* Problem to solve: Instruction for the entries that follow: retype exactly the lines from the line with "decideStop no cut s" to the line with "decideReadStatus no q c s", both included, and omit all others.

Collected data entries:
-- ==== Sys2Proof/Machine/LineRequests.lean ====
section
/-! DEFINITION. The decisions of the line requests (R127 to R129, R133, R134, R136, R137, R143, R145), the dispatch of a request to its
decision (R166, step 8), and the retry of waiting requests (R169). -/

namespace Sys2Proof.Machine

/-! ### Energise, De-energise, Thread, Start (R127, R128, R129) -/

/-- R127: Energise decided. Outside OFF the sense data gives the line state alone, also while an input is active or the constants are unset:
DESIGN CHOICE (log entry 71). -/
def decideEnergise (no : Nat) (s : State) : State :=
  if s.line.state ≠ .off then conclude no s.wrongLine s
  else if s.line.consts.isNone ∨ s.line.estop ∨ s.line.drive then
    conclude no (refusal .wrongState (senseVals
      [natVal (flagNat s.line.consts.isNone), natVal (flagNat s.line.estop), natVal (flagNat s.line.drive)])) s
  else conclude no done (enterLine .standby s)

/-- R127: De-energise decided. -/
def decideDeEnergise (no : Nat) (s : State) : State :=
  if s.line.state ≠ .standby then conclude no s.wrongLine s else conclude no done (enterLine .off s)

/-- R128: Thread decided. -/
def decideThread (no : Nat) (s : State) : State :=
  if s.line.state ≠ .standby then conclude no s.wrongLine s else conclude no done (enterLine .thread s)

/-- R129: Start decided. With no roll RUNNING the sense data gives the line state and 1 for that condition (log entry 10). Another Start is
held while the start watch is present, and one that has completed and awaits its return slot is not: DESIGN CHOICE (log entry 65). An
INVALID alignment is refused as NOT_ALIGNED also while no roll is RUNNING: DESIGN CHOICE (log entry 70). -/
def decideStart (no : Nat) (s : State) : State :=
  if s.line.state ≠ .standby ∨ s.line.startWatch.isSome then conclude no s.wrongLine s
  else if ¬ s.head.aligned then conclude no (refusal .notAligned (senseVals [natVal s.head.offset])) s
  else if s.runningRoll.isNone then conclude no (refusal .wrongState (senseVals [natVal s.line.state.code, 1])) s
  else enterLine .starting (holdRunning no { s with line.startWatch := some no, line.deadline := some 0 })

/-! ### Stop, Hold, Resume, Clear Halt (R133, R134, R136) -/

/-- R134: a request held as a stop watch; one whose entry a ring fault dropped earlier in the same event, when the cut or the end of the
Start was posted, is held no more and leaves no watch (R172, R175; DEDUCED, log entry 72). -/
def addStop (no : Nat) (s : State) : State :=
  if s.holdsEntry no then holdRunning no { s with line.stopWatches := s.line.stopWatches ++ [no] } else s

/-- R130: a start watch ended by a Stop. -/
def abortStart (s : State) : State :=
  concludeWatch s.line.startWatch (abortedAnswer 3) { s with line.startWatch := none }

/-- R82, R134: the cut flag of a Stop. -/
def cutIf (cut : Bool) (s : State) : State := if cut then cutByRequest s else s

/-- R134: Stop decided. -/
def decideStop (no : Nat) (cut : Bool) (s : State) : State :=
  match s.line.state with
  | .run => addStop no (abortStart (enterLine .stopping (cutIf cut s)))
  | .hold => addStop no (abortStart (enterLine .stopping (cutIf cut s)))
  | .starting => addStop no (abortStart (enterLine .stopping (cutIf cut s)))
  | .stopping => addStop no (cutIf cut s)
  | .thread =>
    let t := match s.head.align with
      | some a => finishAlign a (haltedAnswer s.line.cause) (misalign s)
      | none => s
    conclude no done (enterLine .standby t)
  | _ => conclude no s.wrongLine s

/-- R133: Hold decided. -/
def decideHold (no : Nat) (s : State) : State :=
  match s.line.state with
  | .starting => conclude no done (raiseReason .operator s)
  | .run => conclude no done (raiseReason .operator s)
  | .hold => conclude no done (raiseReason .operator s)
  | _ => conclude no s.wrongLine s

/-- R133: Resume decided. -/
def decideResume (no : Nat) (s : State) : State :=
  if s.line.holds.operator then clearReason .operator (conclude no done s)
  else conclude no (refusal .wrongState (senseVals [natVal s.line.state.code, natVal s.line.holds.bits])) s

/-- R136: Clear Halt decided. -/
def decideClearHalt (no : Nat) (s : State) : State :=
  if s.line.state ≠ .halt then conclude no s.wrongLine s
  else if s.line.estop ∨ s.line.drive then
    conclude no (refusal .wrongState (senseVals [natVal (flagNat s.line.estop), natVal (flagNat s.line.drive)])) s
  else
    conclude no (doneParams [(0x00, [b8 (causeCode s.line.cause)]), (0x02, le 2 s.line.halts.bits)])
      (enterLine .standby { s with line.cause := none, line.halts := Halts.empty })

/-! ### Speed (R137) -/

/-- R137: a speed clamped into a range. -/
def clampSpeed (r : SpeedRange) (v : Nat) : Nat := max r.min (min v r.max)

/-- R137: Set Speed decided. -/
def decideSetSpeed (no : Nat) (speed : U16) (s : State) : State :=
  let v := clampSpeed s.line.range speed.toNat
  let t := recomputeSpeed { s with line.commanded := v }
  conclude no { doneDetail (if v = speed.toNat then 1 else 2) with
    params := [(0x02, [b8 t.line.commanded, b8 t.line.effective])] } t

/-- R137: a change of the speed range. -/
def changeRange (r : SpeedRange) (s : State) : State :=
  recomputeSpeed (misalign
    { s with line.range := r, line.commanded := clampSpeed r s.line.commanded, line.limit := r.max })

/-- R137: the range a code names. -/
def rangeOfCode (c : Nat) : Option SpeedRange := if c = 0 then some .low else if c = 1 then some .high else none

/-- R137: Set Range decided. Outside OFF and STANDBY it is WRONG_STATE also for a code that names neither range: DESIGN CHOICE (log entry
70). -/
def decideSetRange (no : Nat) (code : U8) (s : State) : State :=
  if s.line.state ≠ .off ∧ s.line.state ≠ .standby then conclude no s.wrongLine s
  else
    match rangeOfCode code.toNat with
    | none => conclude no (badField (fieldId 0 0x00) [natVal code.toNat]) s
    | some r =>
      if r = s.line.range then conclude no (doneDetail 1) s
      else
        let t := changeRange r s
        conclude no { doneDetail 2 with params := [(0x02, [b8 t.line.commanded])] } t

/-! ### Line constants (R143) -/

/-- R143: a whole set of constants applied. -/
def applyConsts (k : Consts) (s : State) : State :=
  let t := misalign { s with line.consts := some k, head.window := k.window }
  publish (changeWishes judgePoint (judgeLatch t))

/-- R143: the sense record of a constant out of range. -/
def constAnswer (f : ConstFail) : Answer := badField (fieldId 3 f.offset) f.vals

/-- R143: Set Line Constants decided. A data area of the wrong length gives the total found and 36 as the values of SEGMENT_LIST, where R143
and R167 name none: DESIGN CHOICE (log entry 64). Outside OFF the sense data gives the line state alone, also while a splice arrival is
pending: DESIGN CHOICE (log entry 71). -/
def decideSetConsts (no : Nat) (q : Req) (s : State) : State :=
  if s.line.state ≠ .off then conclude no s.wrongLine s
  else
    match s.head.arrival with
    | some a => conclude no (refusal .wrongState (senseVals (posVals a.pos ++ posVals s.head.f))) s
    | none =>
      let total := dataTotal q.data
      if total ≠ Config.constsBytes then
        conclude no (refusal .segmentList (senseField lenField [natVal total, natVal Config.constsBytes])) s
      else
        match s.load (dataAddrs q.data Config.constsBytes) with
        | none => conclude no (refusal .busFault Sense.none) s
        | some bs =>
          match constsFirstFail (parseConsts bs) s.line.store with
          | some f => conclude no (constAnswer f) s
          | none => conclude no done (applyConsts (parseConsts bs) s)

/-- R145: Read Line Status decided. -/
def decideReadStatus (no : Nat) (q : Req) (constants : Bool) (s : State) : State :=
  let out := fieldBytes q.data (s.headFields ++ (if constants then constsFields s.k else []))
  conclude no { doneParams [(0, s.lineStatus)] with data := out.1, residual := out.2 } s

/-! ### Dispatch and retry (R166, R169) -/

/-- R166, step 8: a request handed to the block that owns it. -/
def decideCall (no : Nat) (q : Req) (c : Call) (s : State) : State :=
  match c with
  | .definePattern => decideDefine no q s
  | .amendPattern => decideAmend no q s
  | .readPattern alt => decideReadPattern no q alt s
  | .retirePattern => decideRetirePattern no q s
  | .measurePattern a => decideMeasure no q a s
  | .setFibreClass a => decideSetClass no a s
  | .clearFibreClass c => decideClearClass no c s
  | .readFibreClass c => decideReadClass no c s
  | .registerRoll a => decideRegister no q a s
  | .amendRoll a => decideAmendRoll no q a s
  | .readRoll => decideReadRoll no q s
  | .retireRoll => decideRetireRoll no q s
  | .placeOrder a => decidePlace no q a s
  | .readOrder => decideReadOrder no q s
  | .cancelOrder cut => decideCancel no q cut s
  | .alignBlade => decideAlign no s
  | .readPanel => decideReadPanel no q s
  | .awaitPanelExit => decideAwait no q s
  | .releasePanel => decideRelease no q s
  | .readWebMap => decideReadMap no q s
  | .purgeWeb => decidePurge no s
  | .setZones a => decideSetZones no a s
  | .readZones cells => decideReadZones no q cells s
  | .energise => decideEnergise no s
  | .deEnergise => decideDeEnergise no s
  | .thread => decideThread no s
  | .start => decideStart no s
  | .stop cut => decideStop no cut s
  | .hold => decideHold no s
  | .resume => decideResume no s
  | .clearHalt => decideClearHalt no s
  | .setSpeed v => decideSetSpeed no v s
  | .setRange r => decideSetRange no r s
  | .setLineConstants => decideSetConsts no q s
  | .readLineStatus c => decideReadStatus no q c s
  | .mountRoll sp => decideMount no q sp s
  | .spliceNow => decideSpliceNow no s

/-- R169: one waiting request decided afresh; an Amend Roll from step 1 of R44 (log entry 50). -/
def redecide (s : State) (no : Nat) : State :=
  match s.entry no with
  | some e =>
    match e.stage, e.req with
    | .waiting _, some (q, c) => decideCall no q c s
    | _, _ => s
  | none => s

/-- R169: every request waiting for a record that frees is retried, in arrival order. -/
def retryFor (p : Await → Bool) (s : State) : State := (s.waitingFor p).foldl redecide s

/-- R6, R7: what the end of a fetch frees: its slot and an assembly buffer. -/
def freesFetch (n : Nat) : Await → Bool
  | .slot m => m == n
  | .buffers => true
  | .roll _ => false

/-- R48: what the end of a press frees: its two rolls. -/
def freesRolls (a b : Option PressRoll) : Await → Bool
  | .roll t => a.any (fun p => p.tag == t) || b.any (fun p => p.tag == t)
  | _ => false

end Sys2Proof.Machine
end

* Written answer:
  | .stop cut => decideStop no cut s
  | .hold => decideHold no s
  | .resume => decideResume no s
  | .clearHalt => decideClearHalt no s
  | .setSpeed v => decideSetSpeed no v s
  | .setRange r => decideSetRange no r s
  | .setLineConstants => decideSetConsts no q s
  | .readLineStatus c => decideReadStatus no q c s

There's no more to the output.